### Your task
Beginning with the first line of the data below, set down each line exactly through the line that contains "eaves := List.replicate 24 tEave".

[Stored items]
• • • • • • •
-- ==== Sys2Proof/Tests/Slice0.lean ====
section
/-! SUPPORT. Small tests of single commands, and states that meet the hypotheses of the statements. -/
namespace Sys2Proof.Tests
set_option maxRecDepth 20000
set_option Elab.async false
open Sys2Proof.Machine

/-! ## Small states -/

/-- A tenant of an image: enabled, every source, plain quotas. -/
def tTenant : TenantCfg :=
  { enabled := true, prioMax := 7, streams := 256, sources := 0xFFFFF#20, quotaHbm := 100, quotaFelt := 100, quotaFar := 100, gutter := 4 }

/-- An image with the default timeouts of R132 and one tenant. -/
def tImg : Image :=
  { serial := 1#32, gabEnable := 0xFFF#12, gabFar := 0#12, vendor := 0, device := 0, seatCreditTo := 1000, slew := 500, stopRamp := 400000, pwrCap := 900,
    height := 0, density := 0, pinRate := 0, stackEnable := 0xFFFFFF#24, parity := false, fieldEnable := 0xFF#8, seatEnable := 0xFF#8, tenants := [tTenant],
    rayState := 1, matchStore := 1, gapTo := 1000, watchdog := 1000, gcplTo := 1000, stackTo := 4000, growTo := 1000, maintDrain := 1000, kernels := [], kernelBytes := 0 }

/-- A page of Felt memory of tenant 0 at 2 MiB. -/
def tObj : Obj :=
  { tenant := 0, base := 0x200000, pages := 4, cls := 3, placed := 3, field := 0, rd := true, wr := true, ex := true, spread := false,
    felt := [physFelt 0 0, physFelt 0 4096, physFelt 0 8192, physFelt 0 12288], feltTouched := [0, 1, 2, 3] }

/-- A seat link that is open. -/
def tSeat : Seat := { Seat.reset with state := .opened, present := true, rstN := true, loadCr := 8, storeCr := 8, cmdCr := 8, respCr := 8 }

/-- An open host port. -/
def tGable : Gable := { Gable.reset with perstN := true, width := 3, rate := 3, opened := true }

/-- An Eave in service. -/
def tEave : Eave := { Eave.reset with inService := true, resetN := true }

/-- A block in OPEN with one tenant. -/
def tB : Block :=
  { Block.reset with
    now := 1000000000
    pins := { Pins.reset with pwrGood := true, rstN := true }
    start := { Start.reset with state := .opened, img := some tImg, woken := List.range 8, locked := true }
    seats := List.replicate 8 tSeat
    gables := List.replicate 12 tGable
    eaves := List.replicate 24 tEave
    vat := { Vat.reset with tenants := List.replicate 16 { opened := true, prioMax := 7, quotaHbm := 100, quotaFelt := 100, quotaFar := 100 }, objs := [tObj] } }

def tS (b : Block) : State := { pending := [], b := b }

/-- The block as a command leaves it. -/
def after (c : Instr) (b : Block) : Block := match exec c (tS b) with | .next t => t.b | _ => b

/-- A block with another start record. -/
def tStart (f : Start → Start) : Block := { tB with start := f tB.start }

/-- A block with another Calender. -/
def tCal (f : Cal → Cal) : Block := { tB with cal := f tB.cal }

/-- A block whose seat 0 differs. -/
def tSt0 (f : Seat → Seat) : Block := tB.modSeat 0 f

/-- A header of a command packet. -/
def tPkt (op : Nat) (addr : Nat) (args : List Word) (payload : List Byte) : Pkt :=
  { src := 8, op := op, plen := payload.length, more := false, cpl := false, seq := 0, stream := 0, tag := 0#32, addr := addr, args := args, rsvdOk := true,
    seq0 := 0, src0 := 8, lenOk := true, payload := payload }

/-- A block in which a packet stands at the front of stream 0 of tenant 0. -/
def tFront (p : Pkt) : Block := tB.modStrm 0 0 (fun s => { s with adm := [p], live := [p.seq] })

/-- A run of tenant 0 with handle 1. -/
def tRef : RunRef := { tenant := 0, handle := 1#32 }
def tRun (stations : List Station) (edges : List Edge) : Run :=
  { ref := tRef, src := 8, pkt := tPkt 4 0 [] [], desc := [], nstage := 1, prio := 0, seed := 0#64, phase := .active 0, launchedAt := 0, order := 0,
    stations := stations, edges := edges, bufs := [], ovf := false, unf := false, queued := true, read := false, waitQ := false, waitPool := false, killed := none }

/-- A station entry of a type. -/
def tEntry (type : StType) : StationEntry :=
  { type := type, stage := 0, field := 0, pin := false, units := 1, kernel := 0, split := 0, sheafs := 1, paramAddr := 0, paramLen := 0, gsource := 8,
    gout := false, gstream := 0, gfmt := 0, codeAddr := 0 }

/-- A station with one unit in field 0. -/
def tStn (type : StType) (params : List Byte) (body : Body) : Station :=
  { entry := tEntry type, params := params, units := [(0, 0)], outbox := [], takenAt := [], closedIn := [], made := 0, dispatched := 0, completed := 0,
    active := [], finished := false, queue := 0, body := body }

/-- A dispatched item with the tiles of its slots. -/
def tItem (tiles : List (Nat × Tile)) : Active :=
  { ordinal := 0, field := 0, unit := 0, slots := tiles.map (fun x => (x.1, .tile x.2)), at_ := 0, done := false, freed := false }

/-- A station that works on item 0. -/
def tWork (type : StType) (params : List Byte) (body : Body) (tiles : List (Nat × Tile)) : Station :=
  { tStn type params body with active := [tItem tiles], made := 1, dispatched := 1 }

/-- An edge between ports. -/
def tEdge (src sport dst dport fmt rows cols : Nat) : Edge :=
  { entry := { src := src, sport := sport, dst := dst, dport := dport, fmt := fmt, depth := 4, rows := rows, cols := cols }, tiles := [], taken := 0,
    emitted := 0, closed := false, drained := false, queue := 0 }

/-- A block with one run, its stations and its edges. -/
def tRuns (stations : List Station) (edges : List Edge) : Block := { tB with runs := [tRun stations edges] }

/-- Station 0 of that run. -/
def tAt : StRef := { tenant := 0, handle := 1#32, station := 0 }

/-- A run that waits for its launch: a GATE input, a GATE output and the edge between them. -/
def tWait : Run :=
  { tRun [] [] with
    phase := .waiting
    desc := leBytes 4 0x00015255 ++ leBytes 4 0x00010102 ++ List.replicate 56 0#8 ++ leBytes 4 0x01000002 ++ List.replicate 16 0#8 ++ leBytes 4 8 ++
      List.replicate 8 0#8 ++ leBytes 4 0x01000002 ++ List.replicate 16 0#8 ++ leBytes 4 0x28 ++ List.replicate 8 0#8 ++ leBytes 4 0x00010000 ++
      leBytes 4 0x0200 ++ leBytes 4 0x00010001 ++ leBytes 4 0 }

/-- A run whose stations hold `n` queues of the pool. -/
def tFull (n : Nat) : Run := { tRun (List.replicate n (tStn .size [] .none)) [] with ref := { tenant := 0, handle := 2#32 } }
• • • • • • •
### Finished task
-- ==== Sys2Proof/Tests/Slice0.lean ====
section
/-! SUPPORT. Small tests of single commands, and states that meet the hypotheses of the statements. -/
namespace Sys2Proof.Tests
set_option maxRecDepth 20000
set_option Elab.async false
open Sys2Proof.Machine

/-! ## Small states -/

/-- A tenant of an image: enabled, every source, plain quotas. -/
def tTenant : TenantCfg :=
  { enabled := true, prioMax := 7, streams := 256, sources := 0xFFFFF#20, quotaHbm := 100, quotaFelt := 100, quotaFar := 100, gutter := 4 }

/-- An image with the default timeouts of R132 and one tenant. -/
def tImg : Image :=
  { serial := 1#32, gabEnable := 0xFFF#12, gabFar := 0#12, vendor := 0, device := 0, seatCreditTo := 1000, slew := 500, stopRamp := 400000, pwrCap := 900,
    height := 0, density := 0, pinRate := 0, stackEnable := 0xFFFFFF#24, parity := false, fieldEnable := 0xFF#8, seatEnable := 0xFF#8, tenants := [tTenant],
    rayState := 1, matchStore := 1, gapTo := 1000, watchdog := 1000, gcplTo := 1000, stackTo := 4000, growTo := 1000, maintDrain := 1000, kernels := [], kernelBytes := 0 }

/-- A page of Felt memory of tenant 0 at 2 MiB. -/
def tObj : Obj :=
  { tenant := 0, base := 0x200000, pages := 4, cls := 3, placed := 3, field := 0, rd := true, wr := true, ex := true, spread := false,
    felt := [physFelt 0 0, physFelt 0 4096, physFelt 0 8192, physFelt 0 12288], feltTouched := [0, 1, 2, 3] }

/-- A seat link that is open. -/
def tSeat : Seat := { Seat.reset with state := .opened, present := true, rstN := true, loadCr := 8, storeCr := 8, cmdCr := 8, respCr := 8 }

/-- An open host port. -/
def tGable : Gable := { Gable.reset with perstN := true, width := 3, rate := 3, opened := true }

/-- An Eave in service. -/
def tEave : Eave := { Eave.reset with inService := true, resetN := true }

/-- A block in OPEN with one tenant. -/
def tB : Block :=
  { Block.reset with
    now := 1000000000
    pins := { Pins.reset with pwrGood := true, rstN := true }
    start := { Start.reset with state := .opened, img := some tImg, woken := List.range 8, locked := true }
    seats := List.replicate 8 tSeat
    gables := List.replicate 12 tGable
    eaves := List.replicate 24 tEave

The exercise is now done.